Что-то ушло вместе с ней.
И что-то вернулось вместе с Элли.
Душный, пустой американский Портленд, куда он перевелся после того, как понял, что ему не выдержать жизни в опустевших охотничьих угодьях, очень скоро обрел ее лицо. Но когда он впервые увидел свою Элли (а тогда еще – Холидей), Марк еще не знал, что предназначен ей, что обречен и отныне никогда не станет свободным до конца. Когда она впервые столкнулась с ним взглядом, она ничего не поняла.

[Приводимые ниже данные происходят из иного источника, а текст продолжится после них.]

-- ==== Sys2Proof/Machine/FrameCode.lean ====
section
/-! DEFINITION. From information word to channel bits and back: scrambling, the LDPC code, sequence
replacement, the frame's fixed fields and the write-strategy symbols (R209 to R219). -/

namespace Sys2Proof.Machine

open Sys2Proof

/-! ## Bits -/

/-- The bits of bytes in byte order, least significant bit first. -/
def bitsOf (l : List Byte) : List Bool := l.flatMap fun b => (List.range 8).map b.getLsbD

/-- The number that bits spell, least significant first. -/
def bitsNat : List Bool → Nat
  | [] => 0
  | b :: t => (if b then 1 else 0) + 2 * bitsNat t

/-- `n` bytes from bits. -/
def bytesOfBits : Nat → List Bool → List Byte
  | 0, _ => []
  | n + 1, l => BitVec.ofNat 8 (bitsNat (l.take 8)) :: bytesOfBits n (l.drop 8)

/-- Lists of `n` elements each. -/
def blocksOf {α : Type} (n : Nat) : Nat → List α → List (List α)
  | 0, _ => []
  | k + 1, l => l.take n :: blocksOf n k (l.drop n)

/-! ## Scrambling (R211) -/

/-- The sequence of x^23 + x^18 + 1 from a state, added to bits. -/
def scrambleFrom : BitVec 23 → List Bool → List Bool
  | _, [] => []
  | s, b :: t =>
    let o := s.getLsbD 22 ^^ s.getLsbD 17
    (b ^^ o) :: scrambleFrom ((s <<< 1) ||| (if o then 1#23 else 0#23)) t

/-- An information word scrambled, or unscrambled, with the seed of its packed frame address. -/
def scrambleWord (addr : Nat) (w : List Byte) : List Byte :=
  w.take 8 ++ bytesOfBits 4112 (scrambleFrom (BitVec.ofNat 23 (addr % 2 ^ 22 + 2 ^ 22)) (bitsOf (w.drop 8)))

/-! ## The LDPC code (R179, R212, R213) -/

/-- Base rows of an information column. -/
def infoRows (c : Nat) : List Nat :=
  [c % 13, (c + 4) % 13, (c + 9) % 13] ++ if c = 102 then [0, 3, 8, 12] else []

/-- The shift of an information entry. -/
def infoShift (b c : Nat) : Nat := (29 * (b + 1) * (c + 7) + 13 * b * b) % 320

/-- The entries of a base row: its columns and shifts. -/
def rowEntries (b : Nat) : List (Nat × Nat) :=
  (((List.range 103).filter fun c => (infoRows c).contains b).map fun c => (c, infoShift b c))
    ++ (if b = 0 then [] else [(102 + b, 0)]) ++ [(103 + b, 0)]

/-- Bitwise sum of blocks. -/
def xorBits (a b : List Bool) : List Bool := List.zipWith (· ^^ ·) a b

/-- A block of 320 zeros. -/
def zeroBits : List Bool := List.replicate 320 false

/-- The sum of some entries of a base row over a codeword's blocks. -/
def rowSum (blocks : List (List Bool)) (l : List (Nat × Nat)) : List Bool :=
  l.foldl (fun a e => xorBits a ((blocks.getD e.1 zeroBits).rotateLeft e.2)) zeroBits

/-- The parity blocks `p_b` from the row sums (a staircase). -/
def staircase : List Bool → List (List Bool) → List (List Bool)
  | _, [] => []
  | p, s :: t => let q := xorBits s p; q :: staircase q t

/-- The codeword of 32,960 information bits. -/
def ldpcEncode (info : List Bool) : List Bool :=
  let blocks := blocksOf 320 103 info
  let sums := (List.range 13).map fun b => rowSum blocks ((rowEntries b).filter fun e => decide (e.1 < 103))
  info ++ (staircase zeroBits sums).flatten

/-- The syndrome weight of a codeword's 4,160 checks. -/
def syndromeWeight (cw : List Bool) : Nat :=
  let blocks := blocksOf 320 116 cw
  ((List.range 13).map fun b => (rowSum blocks (rowEntries b)).count true).sum

/-! ## Sequence replacement (R215) -/

/-- The runs of a bit string: start, length and value. -/
def runsFrom : Nat → List Bool → List (Nat × Nat × Bool)
  | _, [] => []
  | n, b :: t =>
    match runsFrom (n + 1) t with
    | (s, l, v) :: r => if v = b then (n, l + 1, v) :: r else (n, 1, b) :: (s, l, v) :: r
    | [] => [(n, 1, b)]

/-- How many records a run of length `l` takes. -/
def recordsOf (l : Nat) : Nat := if l ≤ 13 then 0 else (l - 13 + 12) / 13

/-- The 13 bits of a replacement record after the bit `prev`. -/
def recordBits (prev more b : Bool) (p : Nat) : List Bool :=
  [!prev, more, b, p.testBit 7, p.testBit 6, p.testBit 5, p.testBit 4, !p.testBit 4,
   p.testBit 3, p.testBit 2, p.testBit 1, p.testBit 0, !p.testBit 0]

/-- The records of a block after the bit `prev`. -/
def recordsBits : Bool → List (Nat × Bool) → List Bool
  | _, [] => []
  | prev, (p, b) :: t => recordBits prev (!t.isEmpty) b p ++ recordsBits (!p.testBit 0) t

/-- The 257 bits of a 256-bit block after the bit `prev`. -/
def mapBlock (prev : Bool) (v : List Bool) : List Bool :=
  let runs := runsFrom 0 v
  let recs := runs.flatMap fun r => (List.range (recordsOf r.2.1)).map fun i => (r.1 + 13 * i, r.2.2)
  if recs.isEmpty then (!prev) :: v
  else
    let red := runs.flatMap fun r => List.replicate (r.2.1 - 13 * recordsOf r.2.1) r.2.2
    prev :: (recordsBits prev recs ++ red)

/-- The coded field of a codeword: 145 blocks, after the last bit of the sync mark. -/
def mapBlocks : Bool → List (List Bool) → List Bool
  | _, [] => []
  | prev, v :: t => let o := mapBlock prev v; o ++ mapBlocks (o.getLastD prev) t

/-- The records at the head of a block in replacement form, from position `n` on: the position that each gives and where
its value bit lies, and the position after the last. -/
def readRecords : Nat → Nat → List Bool → List (Nat × Nat) × Nat
  | 0, n, _ => ([], n)
  | k + 1, n, l =>
    let g (i : Nat) : Nat := if l.getD i false then 1 else 0
    let p := g 3 * 128 + g 4 * 64 + g 5 * 32 + g 6 * 16 + g 8 * 8 + g 9 * 4 + g 10 * 2 + g 11
    if l.getD 1 false then
      let (r, m) := readRecords k (n + 13) (l.drop 13)
      ((p, n + 2) :: r, m)
    else ([(p, n + 2)], n + 13)

/-- Where each of the 256 bits of a block comes from: its position in the coded block. The 13 bits that a record
replaces all come from its value bit. -/
def unmapBlock (prev : Bool) (o : List Bool) : List Nat :=
  if o.headD false != prev then (List.range 256).map (· + 1)
  else
    let (recs, n) := readRecords 19 1 (o.drop 1)
    let red := (List.range (257 - n)).map (n + ·)
    (recs.foldl (fun (l : List Nat) r => l.take r.1 ++ List.replicate 13 r.2 ++ l.drop r.1) red).take 256

/-- The sources of the codeword bits in the coded field, block after block from position `base`. -/
def unmapBlocks : Bool → Nat → List (List Bool) → List Nat
  | _, _, [] => []
  | prev, base, o :: t => ((unmapBlock prev o).map (base + ·)) ++ unmapBlocks (o.getLastD prev) (base + 257) t

/-! ## The frame (Tables 2-3, 6-1; R217) -/

/-- Fixed fields. -/
def preamble : List Bool := (List.replicate 24 [false, false, true, true]).flatten
def syncMark : List Bool :=
  (List.replicate 10 true) ++ (List.replicate 10 false)
    ++ [true, false, true, true, false, false, true, false, true, true, false, true]
def postamble (last : Bool) : List Bool :=
  (List.range 31).map fun i => if i % 4 < 2 then !last else last

/-- The information word of a role: its header, then 4,112 bytes. -/
def infoWord (header : Nat) (body : List Byte) : List Byte := leBytes 8 header ++ body

/-- The parity bodies of a cluster from its 16 data bodies (R210): roles 16 and 17. -/
def outerParity (data : List (List Byte)) : List Byte × List Byte :=
  let z := List.replicate 4112 (0 : Byte)
  let s0 := data.foldl gfAdd z
  let s1 := (List.range 16).foldl (fun a i => gfAdd a (gfScale (gfAlpha i) (data.getD i z))) z
  let v17 := gfScale (gfInv (gfAlpha 16 ^^^ gfAlpha 17)) (gfAdd s1 (gfScale (gfAlpha 16) s0))
  (gfAdd s0 v17, v17)

/-- The codeword of a frame's information word. -/
def frameCodeword (addr : Nat) (w : List Byte) : List Bool := ldpcEncode (bitsOf (scrambleWord addr w))

/-- The channel bits of a codeword: preamble, sync mark, coded field and postamble. -/
def frameChannel (cw : List Bool) : List Bool :=
  let coded := mapBlocks true (blocksOf 256 145 cw)
  preamble ++ syncMark ++ coded ++ postamble (coded.getLastD false)

/-- The digital sum of channel bits. -/
def digitalSum (l : List Bool) : Int := (l.map fun b => if b then (1 : Int) else -1).sum

/-- The polarity choice (R214): the channel bits that bring the running digital sum nearer zero. The sums compared are those
after the whole frame, postamble included (DESIGN CHOICE, assumption 86). -/
def frameBitsOf (dcEn : Bool) (rds : Int) (cw : List Bool) : List Bool :=
  let a := frameChannel cw
  if !dcEn then a
  else
    let b := frameChannel (cw.map (!·))
    if (rds + digitalSum b).natAbs < (rds + digitalSum a).natAbs then b else a

/-- The information word that a converged codeword spells: complemented when its reserved header bits are
all 1 (R57, R214), and unscrambled. -/
def decodedWord (addr : Nat) (cw : List Bool) : List Byte :=
  let w := bytesOfBits 4120 cw
  let w := if w.getD 6 0 = 0xFF && w.getD 7 0 = 0xFF then w.map (~~~ ·) else w
  scrambleWord addr w

/-! ## Write-strategy symbols (R218 to R220, Table 6-2) -/

/-- A channel bit of a period, or a wedge period, which counts as a long space. -/
inductive WBit where
  | bit (b : Bool)
  | wedge
deriving DecidableEq, Repr

/-- A mark bit. -/
def WBit.mark : WBit → Bool
  | .bit b => b
  | .wedge => false

/-- The length of the run of marks, or of spaces, at the head of a list, up to 5. -/
def runLen (m : Bool) : List WBit → Nat
  | [] => 0
  | b :: t => if b.mark = m then (match b with | .wedge => 5 | .bit _ => min 5 (1 + runLen m t)) else 0

/-- The symbol of a period (Table 6-2): `past` is the history, newest first; `rest` begins with the period. -/
def symbolOf (lead trail : Nat → Nat → Nat) (cool : Nat) (past rest : List WBit) : Nat :=
  match rest with
  | [] => 0
  | b :: _ =>
    if b.mark then
      if (past.headD (.bit false)).mark then 8
      else
        let m := runLen false past
        12 + lead (min 4 (runLen true rest)) (if m = 0 then 4 else min 4 m)
    else
      let gap := (past.takeWhile fun x => !x.mark).length
      if past.any WBit.mark then
        if gap = 0 then 4 + trail (min 4 (runLen true past)) 0
        else if gap = 1 then cool
        else 0
      else 0

/-- The symbols of consecutive periods. -/
def symbolsOf (lead trail : Nat → Nat → Nat) (cool : Nat) : List WBit → List WBit → List Nat
  | _, [] => []
  | past, b :: t =>
    symbolOf lead trail cool past (b :: t) :: symbolsOf lead trail cool ((b :: past).take 40) t

end Sys2Proof.Machine
end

Он уже не считал себя человеком, обязанным держаться их правил, и уже очень давно. Сам того не осознавая, Марк сделался точной копией собственного отца, высокомерным и жадным чудовищем, которому нужно приносить жертвы и, за неимением иных почитателей, он сам добыл свое подношение. Торжественный ритуал на смятых простынях второсортной гостиницы – сотни людей совокуплялись среди этих стен и на этой постели, но никогда еще это не было так похоже на убийство, на уничтожение воли и свободы. Все словно в отместку за то, что она делала с ним, пока была в недосягаемости, за каждую минуту бессильной ярости, за каждый недоуменный и будто бы игривый взгляд. За ее одуряющий запах, едва пробивающийся через удушливую искусственную вонь туалетной воды.

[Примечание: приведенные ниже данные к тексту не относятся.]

-- ==== Sys2Proof/Machine/Yarrow.lean ====
section
/-! DEFINITION. The Yarrow pool: jobs, engines, stages, the extension test, decision records and decided
frames (R173 to R195, R204). -/

namespace Sys2Proof.Machine

open Sys2Proof

/-! ## Deadlines and costs (Tables 5-1, 5-2) -/

/-- Frame decode deadlines at 10,000 rpm in CORE cycles. -/
def deadlineTable : List Nat :=
  [93265, 87890, 83859, 79484, 75546, 71968, 68718, 66234, 63484, 60937, 58593, 56781]
    ++ [54734, 52843, 51062, 49406, 48109, 46640, 45250, 43953, 42718, 41734, 40625, 39562]

/-- The deadline of a zone and a speed (R190). -/
def deadlineOf (zone speed : Nat) : Nat :=
  let v := deadlineTable.getD zone 0
  if speed = 0 then v else v * 4 / 3

/-- CORE cycles of a stage. -/
def Stage.cost : Stage → Nat
  | .load => 586
  | .detect => 1200
  | .iterate => 416
  | .screen => 768
  | .output => 96

/-- The cost of the mandatory part of a pass-1 job (R174). -/
def Dev.rMin (d : Dev) : Nat := 586 + 1200 + d.rd Reg.YAR_CFG_N_MIN * 416 + 96

/-! ## Engines and jobs -/

/-- What an engine does. -/
def Dev.work (d : Dev) (e : Nat) : Option Work := mget d.yar.eng none e

/-- Sets what an engine does. -/
def Dev.setWork (d : Dev) (e : Nat) (w : Option Work) : Dev :=
  ({ d with yar := { d.yar with eng := mset d.yar.eng none e w } }).showYar

/-- An engine in service (R204). -/
def Dev.inService (d : Dev) (e : Nat) : Bool :=
  if e < 32 then !(d.rd Reg.YAR_ENG_FAULT_LO_FAULT).testBit e
  else !(d.rd Reg.YAR_ENG_FAULT_HI_FAULT).testBit (e - 32)

/-- Inserts a job in order of its deadline. -/
def insJob (j : Job) : List Job → List Job
  | [] => [j]
  | h :: t => if j.dl < h.dl then j :: h :: t else h :: insJob j t

/-- The queued pass-1 jobs in deadline order. -/
def Dev.pass1 (d : Dev) : List Job := (d.yar.jobs.filter fun j => !j.joint).foldl (fun l j => insJob j l) []

/-- The index of the least of some numbers. -/
def leastIdx (l : List Nat) : Nat :=
  ((List.range l.length).foldl (fun (b : Nat × Nat) i =>
    if l.getD i 0 < b.2 then (i, l.getD i 0) else b) (0, l.headD 0)).1

/-- Places queued jobs on free engines in deadline order, and tells whether each meets its deadline. -/
def fits (rMin margin : Nat) : List Nat → List Job → Bool
  | _, [] => true
  | free, q :: t =>
    let i := leastIdx free
    let f := free.getD i 0
    decide (f + rMin ≤ q.dl - margin) && fits rMin margin (free.set i (f + rMin)) t

/-- The extension test (R186). -/
def Dev.extension (d : Dev) (e cost dl : Nat) : Bool :=
  let now := d.clk.cyc
  let margin := d.rd Reg.YAR_BUDGET_MARGIN
  let free := ((List.range 64).filter d.inService).map fun k =>
    if k = e then now + cost + 96
    else match d.work k with
      | some w => w.ends + 96
      | none => now
  decide (now + cost + 96 ≤ dl - margin) && fits d.rMin margin free d.pass1

/-! ## Signals of a frame -/

/-- The pickup of a frame. -/
def SFrame.pk (s : SFrame) : Nat := s.spot / 32

/-- The samples of a frame's positions at a shift, 37,424 of them, erased as the slot's map says; outside the extent they are
erased (R175). -/
def SFrame.read (s : SFrame) (shift : Int) : List (Int × Bool) :=
  let o := 12 + s.delta + shift
  let l := if o < 0 then List.replicate o.natAbs (0, true) ++ s.mapped else s.mapped.drop o.toNat
  (l ++ List.replicate frameBits (0, true)).take frameBits

/-- σ² of a spot in 1/256 (R176). -/
def Dev.sigma2 (d : Dev) (g : Nat) : Int := mget d.yar.sig 16384 g

/-- The joint coefficients of a spot, in 2^-14. -/
def Dev.jointTaps (d : Dev) (g : Nat) : List Int :=
  (List.range 20).map fun i =>
    if i % 2 = 0 then d.rdS Reg.YAR_SP_JX_EVEN g (i / 2) else d.rdS Reg.YAR_SP_JX_ODD g (i / 2)

/-- The records of a frame's neighbours, by tap group. -/
def Dev.recordsFor (d : Dev) (s : SFrame) : List (Nat × Array Int) :=
  (neighbours s.spot).filterMap fun n => (d.recordFor s n.2).map fun r => (n.1, r.d.toArray)

/-- The interference of a frame's positions from some of its neighbours, in 2^-15 (R182). -/
def Dev.interference (d : Dev) (s : SFrame) (rs : List (Nat × Array Int)) : List Int :=
  let h := d.jointTaps s.spot
  (List.range frameBits).map fun (k : Nat) =>
    rs.foldl (fun a r => (List.range 5).foldl (fun a m =>
      if k + m < 2 then a else a + h.getD (5 * r.1 + m) 0 * r.2.getD (k + m - 2) 0) a) 0

/-- The trellis steps of a frame: its samples less the interference, and the a priori LLRs of the known bits
and of the coded field (R176 to R178). -/
def frameSteps (s : SFrame) (minus ap : List Int) (post : Bool) : List TStep :=
  let known := (preamble ++ syncMark).map knownLlr
  let tail := (postamble post).map knownLlr
  let aps := known ++ (ap ++ List.replicate 37265 0).take 37265 ++ tail
  (List.zip (List.zip (s.read 0) (minus ++ List.replicate frameBits 0)) aps).map fun q =>
    { y := q.1.1.1 * 32768 - q.1.2, erased := q.1.1.2, ap := q.2 }

/-- The forward cost of a frame under some steps. -/
def pathCost (t : List Int) (sig : Int) (l : List TStep) : Int :=
  minI (l.foldl (fwdStep t sig) (List.replicate (2 ^ stateBits t) 0))

/-- The detector's LLRs of a frame; of the two postambles it takes the one that fits better. -/
def Dev.detectFrame (d : Dev) (s : SFrame) (minus ap : List Int) : List Int :=
  let t := d.target
  let sig := d.sigma2 s.spot
  let a := frameSteps s minus ap false
  let b := frameSteps s minus ap true
  detect t sig (if pathCost t sig b < pathCost t sig a then b else a)

/-! ## Reports of a decided frame -/

/-- The conditions of Table 2-6 that a decoded header fails: 0 misplaced, 1 foreign, 2 unsupported, 3 reserved role.
Each one is recorded and acted on. A reserved role always differs from the placement rule and is not named twice: it is
condition 3 alone (the model's choice, assumption 72). -/
def headerFaults (addr epoch h : Nat) : List Nat :=
  let role := h / 2 ^ 30 % 32
  let want := frameHeader (faSide addr) (faLayer addr) (faBand addr) (faTrack addr) (faFrame addr) 0 0 0
  let place := h % 2 ^ 30 == want
    && role == roleOf (zoneOf (faBand addr)) (frameNumber (zoneOf (faBand addr)) (faTrack addr) (faFrame addr))
  (if 18 ≤ role && decide (role ≤ 30) then [3] else if place then [] else [0])
    ++ (if h / 2 ^ 39 % 512 != epoch then [1] else []) ++ (if h / 2 ^ 35 % 16 != 1 then [2] else [])

/-- The media event of a disc whose frames are foreign or of another format, once per disc and revolution: whichever of
its two pickups makes it, the next comes after that pickup's next revolution begins. -/
def Dev.headerEvent (d : Dev) (p c : Nat) : Dev :=
  if d.yar.made.any fun q => q.1 == c && q.2 / 2 == (3000 + p) / 2 then d
  else
    let sp := spindleOf p
    let (id, vol, m) := match d.disc sp with
      | some x => (x.id, (x.member.map (·.1)).getD 0xFFFF, (x.member.map (·.2)).getD 0xFF)
      | none => (0, 0xFFFF, 0xFF)
    let d := d.media 0x3002 id sp vol m
    { d with yar := { d.yar with made := d.yar.made ++ [(c, 3000 + p)] } }

/-- A failed header condition (Table 2-6): a record, and the servo verifies its position, or a media event. -/
def Dev.headerFail (d : Dev) (s : SFrame) (h c : Nat) : Dev :=
  let p := s.pk
  let got := packFrame (h % 2) (h / 2 % 4) (h / 8 % 2 ^ 14) (h / 2 ^ 17 % 32) (h / 2 ^ 22 % 256)
  let d := d.record 0x8002 6 3 (payload [(0, 2, s.spot), (2, 1, c), (4, 4, s.addr), (8, 4, got),
    (12, 2, h / 2 ^ 39 % 512), (14, 1, h / 2 ^ 35 % 16), (15, 1, h / 2 ^ 30 % 32)]) 0 0 s.addr 0
  if c = 0 || c = 3 then
    { d with yar := { d.yar with recheck := if d.yar.recheck.contains p then d.yar.recheck else d.yar.recheck ++ [p] } }
  else d.headerEvent p c

/-- The header check of a decoded frame (R58): a frame that fails is counted once. -/
def Dev.headerCheck (d : Dev) (s : SFrame) (word : List Byte) : Bool × Dev :=
  let h := ofBytes (word.take 8)
  let l := headerFaults s.addr (d.rd Reg.YAR_PK_EPOCH_EPOCH s.pk) h
  if l.isEmpty then (true, d)
  else (false, l.foldl (fun d c => d.headerFail s h c) (d.bump Reg.YAR_SP_CNT_C_HDR_FAIL 1 s.spot))

/-- The decode deadline of a frame in CORE cycles (R186). -/
def SFrame.deadline (s : SFrame) : Nat := s.cyc + deadlineOf s.zone s.speed

/-- The slot of a frame returns to its channel (R162, R195). -/
def Dev.slotBack (d : Dev) (s : SFrame) : Dev :=
  let x := d.spot s.spot
  { d with spots := mset d.spots Spot.reset s.spot { x with away := x.away.erase (s.slot, s.deadline) } }

/-- A frame of a cluster, decided; fill frames and read-back frames belong to none. -/
def Dev.toCluster (d : Dev) (s : SFrame) (body : Option (List Byte)) : Dev :=
  let p := s.pk
  let z := zoneOf (faBand s.addr)
  let n := frameNumber z (faTrack s.addr) (faFrame s.addr)
  if s.draw || roleOf z n = 31 then d
  else
    match d.disc (spindleOf p) with
    | some x => d.cluFrame p x.id (packCluster (faSide s.addr) (faLayer s.addr) (faBand s.addr) (n / 18)) (n % 18) body
    | none => d

/-- A frame erased for any cause (R197). -/
def Dev.eraseFrame (d : Dev) (s : SFrame) (cause : Nat := 1) : Dev :=
  let d := ((d.slotBack s).bump Reg.YAR_CNT_FAILED_COUNT).bump Reg.YAR_SP_CNT_B_FAILED 1 s.spot
  if s.draw then d.drawFail s.pk s.addr cause else d.toCluster s none

/-- The level of a position, doubled, from the channel bits of a frame after the four bits `pre` before it, newest first. -/
def levelAt (t : List Int) (pre : Nat) (bits : Array Bool) (k : Nat) : Int :=
  (List.range 5).foldl (fun s i =>
    s + t.getD i 0 * (if k < i then sgn pre (i - k - 1) else if bits.getD (k - i) false then 1 else -1)) 0

/-- The error of a position of a frame against its level, in 2^-15; none at an erased position. -/
def levelError (t : List Int) (pre : Nat) (bits : Array Bool) (ys : Array (Int × Bool)) (mi : Array Int) (k : Nat) : Option Int :=
  let q := ys.getD k (0, true)
  if q.2 then none else some (q.1 * 32768 - mi.getD k 0 - levelAt t pre bits k * 16384)

/-- The four bits before a frame, which the frame does not decide: those that fit its first four samples best, the
lowest of equals (the model's choice, assumption 73). -/
def headBits (t : List Int) (bits : Array Bool) (ys : Array (Int × Bool)) (mi : Array Int) : Nat :=
  let cost (pre : Nat) : Int := ((List.range 4).map fun k =>
    match levelError t pre bits ys mi k with | some e => e * e | none => 0).sum
  ((List.range 16).foldl (fun (b : Nat × Int) pre => if cost pre < b.2 then (pre, cost pre) else b) (0, cost 0)).1

/-- σ² after a converged frame (R176): `minus` is the interference that its job took off. R176 gives σ² no resolution: the model
holds it in 1/256 of a squared LSB and never below 1/256 (DESIGN CHOICE, assumption 121). -/
def Dev.learnSigma (d : Dev) (s : SFrame) (bits : List Bool) (minus : List Int) : Dev :=
  let t := d.target
  let b := bits.toArray
  let ys := (s.read 0).toArray
  let mi := minus.toArray
  let es := (List.range frameBits).filterMap (levelError t (headBits t b ys mi) b ys mi)
  let sig := d.sigma2 s.spot
  let mean := if es.isEmpty then sig else divR ((es.map fun v => v * v).sum) (es.length * 2 ^ 22)
  { d with yar := { d.yar with sig := mset d.yar.sig 16384 s.spot (max 1 (sig + divR (mean - sig) 16)) } }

Он не собирался оставлять ее в живых, после того, как закончит. Он не боялся ничего и никого и был уверен, что сумеет прибрать концы и спустить пропажу стажера на тормозах, но что-то в ту ночь случилось и с ним самим. И ни черта он не смог. И распутывал затянутые узлы веревки, и растирал ее посиневшие запястья, и впервые просил прощения, и это было странно и… упоительно.
Марк был внимательным существом. Хороший охотник, или хороший инквизитор, он умел читать людей, их страхи и желания. И еще он каким-то глубинным чутьем знал, как приручить Элли… она не была похожа на Ханну, вспоминать о той, мертвой, было совсем невыносимо. Сам того не замечая, он все же повторял свой путь с упорством хищника, идущего по следу. Петля замкнулась, когда он отвез ее в Рим, и душила до хрипа, пока он с рвением паломника обходил все те места, которые раньше были предназначены для воспоминаний только о Ханне. Он так исцелялся, от одного безумия – другим.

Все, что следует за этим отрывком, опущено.